(EXERCISE INSTRUCTIONS): Lines containing the word "that" are the ones to copy from the records below.

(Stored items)
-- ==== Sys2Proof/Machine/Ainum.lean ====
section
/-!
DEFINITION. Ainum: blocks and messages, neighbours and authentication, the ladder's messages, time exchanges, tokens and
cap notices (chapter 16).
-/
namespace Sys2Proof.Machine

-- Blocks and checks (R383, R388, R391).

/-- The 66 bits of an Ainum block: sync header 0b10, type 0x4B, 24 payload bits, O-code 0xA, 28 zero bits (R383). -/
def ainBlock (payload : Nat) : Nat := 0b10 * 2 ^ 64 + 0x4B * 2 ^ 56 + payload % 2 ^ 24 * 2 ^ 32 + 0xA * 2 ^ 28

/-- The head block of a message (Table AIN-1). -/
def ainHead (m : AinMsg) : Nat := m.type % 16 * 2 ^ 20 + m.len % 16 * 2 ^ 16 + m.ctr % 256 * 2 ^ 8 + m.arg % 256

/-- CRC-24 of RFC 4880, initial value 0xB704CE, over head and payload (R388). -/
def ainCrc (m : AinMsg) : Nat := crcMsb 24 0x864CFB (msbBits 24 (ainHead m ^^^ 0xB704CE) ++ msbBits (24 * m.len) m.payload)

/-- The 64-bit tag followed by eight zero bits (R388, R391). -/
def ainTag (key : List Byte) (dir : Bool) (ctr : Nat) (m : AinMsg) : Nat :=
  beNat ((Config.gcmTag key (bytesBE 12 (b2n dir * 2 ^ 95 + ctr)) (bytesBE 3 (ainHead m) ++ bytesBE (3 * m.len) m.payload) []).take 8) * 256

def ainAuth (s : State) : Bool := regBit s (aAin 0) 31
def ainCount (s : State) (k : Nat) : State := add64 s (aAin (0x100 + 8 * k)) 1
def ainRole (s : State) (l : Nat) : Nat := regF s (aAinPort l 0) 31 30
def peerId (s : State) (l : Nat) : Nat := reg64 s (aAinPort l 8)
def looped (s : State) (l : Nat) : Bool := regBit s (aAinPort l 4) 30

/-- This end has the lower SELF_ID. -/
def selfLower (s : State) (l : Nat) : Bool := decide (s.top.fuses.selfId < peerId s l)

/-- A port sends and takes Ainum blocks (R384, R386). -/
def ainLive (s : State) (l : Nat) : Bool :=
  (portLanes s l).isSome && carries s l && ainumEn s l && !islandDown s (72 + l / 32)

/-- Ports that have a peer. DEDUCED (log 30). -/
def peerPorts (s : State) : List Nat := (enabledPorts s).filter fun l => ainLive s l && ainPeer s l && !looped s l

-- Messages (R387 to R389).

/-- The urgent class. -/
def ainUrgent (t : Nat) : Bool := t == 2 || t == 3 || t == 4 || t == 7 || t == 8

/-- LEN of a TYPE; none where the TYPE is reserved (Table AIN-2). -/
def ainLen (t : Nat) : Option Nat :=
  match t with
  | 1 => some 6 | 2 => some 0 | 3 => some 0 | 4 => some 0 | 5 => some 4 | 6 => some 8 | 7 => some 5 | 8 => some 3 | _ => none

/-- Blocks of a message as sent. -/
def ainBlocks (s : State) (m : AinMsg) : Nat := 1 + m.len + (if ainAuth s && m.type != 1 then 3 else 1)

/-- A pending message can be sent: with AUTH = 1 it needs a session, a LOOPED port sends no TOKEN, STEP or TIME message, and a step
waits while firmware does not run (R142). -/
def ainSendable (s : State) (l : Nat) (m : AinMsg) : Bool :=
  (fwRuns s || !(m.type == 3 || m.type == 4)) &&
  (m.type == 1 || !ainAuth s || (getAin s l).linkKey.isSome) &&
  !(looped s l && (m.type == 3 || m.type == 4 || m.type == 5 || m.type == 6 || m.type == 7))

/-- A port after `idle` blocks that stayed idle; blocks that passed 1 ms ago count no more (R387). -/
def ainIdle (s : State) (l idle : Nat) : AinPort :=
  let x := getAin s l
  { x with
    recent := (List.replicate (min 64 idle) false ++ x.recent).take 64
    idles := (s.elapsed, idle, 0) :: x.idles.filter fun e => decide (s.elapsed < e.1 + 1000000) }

(OUTPUT BELOW):
/-- Ports that have a peer. DEDUCED (log 30). -/
/-- A port after `idle` blocks that stayed idle; blocks that passed 1 ms ago count no more (R387). -/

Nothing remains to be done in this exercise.